Leaders of organized medicine have spoken out repeatedly against what is believed to be the first time an insurer has looked to punish physicians for sending patients out of network. Connecticut State Medical Society representatives met with their state attorney general to raise the question of whether United's policy was illegal. The American Medical Association and Iowa Medical Society sent letters to United voicing concerns. State medical society officials in Washington, Texas and Florida also are among those who questioned the policy.
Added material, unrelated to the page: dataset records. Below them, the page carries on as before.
/-- C.UN.D (R962). -/
def execCUnD (ft : FReg) (fs : FReg) (cc : BitVec 3) (s : State) : Out :=
  s.fpCompare .d 0b0001 cc fs ft

/-- C.EQ.S (R963). -/
def execCEqS (ft : FReg) (fs : FReg) (cc : BitVec 3) (s : State) : Out :=
  s.fpCompare .s 0b0010 cc fs ft

/-- C.EQ.D (R963). -/
def execCEqD (ft : FReg) (fs : FReg) (cc : BitVec 3) (s : State) : Out :=
  s.fpCompare .d 0b0010 cc fs ft

/-- C.UEQ.S (R964). -/
def execCUeqS (ft : FReg) (fs : FReg) (cc : BitVec 3) (s : State) : Out :=
  s.fpCompare .s 0b0011 cc fs ft

/-- C.UEQ.D (R964). -/
def execCUeqD (ft : FReg) (fs : FReg) (cc : BitVec 3) (s : State) : Out :=
  s.fpCompare .d 0b0011 cc fs ft

/-- C.OLT.S (R965). -/
def execCOltS (ft : FReg) (fs : FReg) (cc : BitVec 3) (s : State) : Out :=
  s.fpCompare .s 0b0100 cc fs ft

/-- C.OLT.D (R965). -/
def execCOltD (ft : FReg) (fs : FReg) (cc : BitVec 3) (s : State) : Out :=
  s.fpCompare .d 0b0100 cc fs ft

/-- C.ULT.S (R966). -/
def execCUltS (ft : FReg) (fs : FReg) (cc : BitVec 3) (s : State) : Out :=
  s.fpCompare .s 0b0101 cc fs ft

/-- C.ULT.D (R966). -/
def execCUltD (ft : FReg) (fs : FReg) (cc : BitVec 3) (s : State) : Out :=
  s.fpCompare .d 0b0101 cc fs ft

/-- C.OLE.S (R967). -/
def execCOleS (ft : FReg) (fs : FReg) (cc : BitVec 3) (s : State) : Out :=
  s.fpCompare .s 0b0110 cc fs ft

/-- C.OLE.D (R967). -/
def execCOleD (ft : FReg) (fs : FReg) (cc : BitVec 3) (s : State) : Out :=
  s.fpCompare .d 0b0110 cc fs ft

/-- C.ULE.S (R968). -/
def execCUleS (ft : FReg) (fs : FReg) (cc : BitVec 3) (s : State) : Out :=
  s.fpCompare .s 0b0111 cc fs ft

/-- C.ULE.D (R968). -/
def execCUleD (ft : FReg) (fs : FReg) (cc : BitVec 3) (s : State) : Out :=
  s.fpCompare .d 0b0111 cc fs ft

/-- C.SF.S (R969). -/
def execCSfS (ft : FReg) (fs : FReg) (cc : BitVec 3) (s : State) : Out :=
  s.fpCompare .s 0b1000 cc fs ft

/-- C.SF.D (R969). -/
def execCSfD (ft : FReg) (fs : FReg) (cc : BitVec 3) (s : State) : Out :=
  s.fpCompare .d 0b1000 cc fs ft

/-- C.NGLE.S (R970). -/
def execCNgleS (ft : FReg) (fs : FReg) (cc : BitVec 3) (s : State) : Out :=
  s.fpCompare .s 0b1001 cc fs ft

/-- C.NGLE.D (R970). -/
def execCNgleD (ft : FReg) (fs : FReg) (cc : BitVec 3) (s : State) : Out :=
  s.fpCompare .d 0b1001 cc fs ft

/-- C.SEQ.S (R971). -/
def execCSeqS (ft : FReg) (fs : FReg) (cc : BitVec 3) (s : State) : Out :=
  s.fpCompare .s 0b1010 cc fs ft

/-- C.SEQ.D (R971). -/
def execCSeqD (ft : FReg) (fs : FReg) (cc : BitVec 3) (s : State) : Out :=
  s.fpCompare .d 0b1010 cc fs ft

/-- C.NGL.S (R972). -/
def execCNglS (ft : FReg) (fs : FReg) (cc : BitVec 3) (s : State) : Out :=
  s.fpCompare .s 0b1011 cc fs ft

/-- C.NGL.D (R972). -/
def execCNglD (ft : FReg) (fs : FReg) (cc : BitVec 3) (s : State) : Out :=
  s.fpCompare .d 0b1011 cc fs ft

/-- C.LT.S (R973). -/
def execCLtS (ft : FReg) (fs : FReg) (cc : BitVec 3) (s : State) : Out :=
  s.fpCompare .s 0b1100 cc fs ft

/-- C.LT.D (R973). -/
def execCLtD (ft : FReg) (fs : FReg) (cc : BitVec 3) (s : State) : Out :=
  s.fpCompare .d 0b1100 cc fs ft

/-- C.NGE.S (R974). -/
def execCNgeS (ft : FReg) (fs : FReg) (cc : BitVec 3) (s : State) : Out :=
  s.fpCompare .s 0b1101 cc fs ft

/-- C.NGE.D (R974). -/
def execCNgeD (ft : FReg) (fs : FReg) (cc : BitVec 3) (s : State) : Out :=
  s.fpCompare .d 0b1101 cc fs ft

/-- C.LE.S (R975). -/
def execCLeS (ft : FReg) (fs : FReg) (cc : BitVec 3) (s : State) : Out :=
  s.fpCompare .s 0b1110 cc fs ft

/-- C.LE.D (R975). -/
def execCLeD (ft : FReg) (fs : FReg) (cc : BitVec 3) (s : State) : Out :=
  s.fpCompare .d 0b1110 cc fs ft

/-- C.NGT.S (R976). -/
def execCNgtS (ft : FReg) (fs : FReg) (cc : BitVec 3) (s : State) : Out :=
  s.fpCompare .s 0b1111 cc fs ft

/-- C.NGT.D (R976). -/
def execCNgtD (ft : FReg) (fs : FReg) (cc : BitVec 3) (s : State) : Out :=
  s.fpCompare .d 0b1111 cc fs ft

/-! ## Multiply-add (R980 to R983) -/

/-- MADD.S (R980). -/
def execMaddS (fr : FReg) (ft : FReg) (fs : FReg) (fd : FReg) (s : State) : Out :=
  s.fpMulAdd .s 0b100000 false false fr ft fs fd

/-- MADD.D (R980). -/
def execMaddD (fr : FReg) (ft : FReg) (fs : FReg) (fd : FReg) (s : State) : Out :=
  s.fpMulAdd .d 0b100001 false false fr ft fs fd

/-- MSUB.S (R981). -/
def execMsubS (fr : FReg) (ft : FReg) (fs : FReg) (fd : FReg) (s : State) : Out :=
  s.fpMulAdd .s 0b101000 true false fr ft fs fd

/-- MSUB.D (R981). -/
def execMsubD (fr : FReg) (ft : FReg) (fs : FReg) (fd : FReg) (s : State) : Out :=
  s.fpMulAdd .d 0b101001 true false fr ft fs fd

/-- NMADD.S (R982). -/
def execNmaddS (fr : FReg) (ft : FReg) (fs : FReg) (fd : FReg) (s : State) : Out :=
  s.fpMulAdd .s 0b110000 false true fr ft fs fd

/-- NMADD.D (R982). -/
def execNmaddD (fr : FReg) (ft : FReg) (fs : FReg) (fd : FReg) (s : State) : Out :=
  s.fpMulAdd .d 0b110001 false true fr ft fs fd

/-- NMSUB.S (R983). -/
def execNmsubS (fr : FReg) (ft : FReg) (fs : FReg) (fd : FReg) (s : State) : Out :=
  s.fpMulAdd .s 0b111000 true true fr ft fs fd

/-- NMSUB.D (R983). -/
def execNmsubD (fr : FReg) (ft : FReg) (fs : FReg) (fd : FReg) (s : State) : Out :=
  s.fpMulAdd .d 0b111001 true true fr ft fs fd

end Sys2Proof.Machine
end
It was a government official in New Jersey who got United to back off in that state -- at least for now. Medical Society of New Jersey officials went to their state Dept. of Banking and Insurance to question the policy. And challenge the measure is exactly what New Jersey Commissioner Steven M. Goldman did.
He ordered United to show why it shouldn't be required to abandon its latest policy. The commissioner pointed out that it doesn't appear that the sanctions were in physicians' contracts, nor did the doctors agree to the change. It also doesn't seem that the standards under which United's sanctions may be imposed and the formula to calculate penalties and fee reductions are clearly articulated, the commissioner wrote.
Goldman also said it looks like the sanctions might create a threat that results in cases in which doctors don't make appropriate out-of-network referrals that may be in a patient's best interest and that the policy could affect "members' benefits, quality of care and health care plan choice."
United suspended its policy in the Garden State. It's a start, but barely.
In a letter to United, the AMA pointed out that the insurer would "go a long way in repairing the significant damage it has done in its relationships with physicians by revising the protocol on a national basis."
Instead of dropping the divisive -- and as the New Jersey analysis suggests, legally questionable -- policy, United representatives defend it: The policy isn't intended to punish physicians for patients' choices, and the doctor won't be fined if a patient defies their referrals and selects a non-network lab. The policy is meant to be patient-friendly, saving its members out-of-network fees. United plans to use the fine and other sanctions infrequently and has yet to levy one.
But from the perspective of many doctors, this whole controversy is a study in how a powerful health plan gets its way. And United is clinging awfully tight to a $50 fine, and other sanctions, that it claims to be so reluctant to use.
Also, it is hardly lost on observers that United just entered into a 10-year exclusive laboratory services deal with LabCorp. The Wall Street Journal provided useful insight when it linked the fines to United's interest "to squeeze as much savings as possible out of the LabCorp deal."
Meanwhile, New Jersey is the one place where physicians have won a reprieve. Other states should follow its lead aggressively, or, better yet, United should drop the whole ill-conceived policy.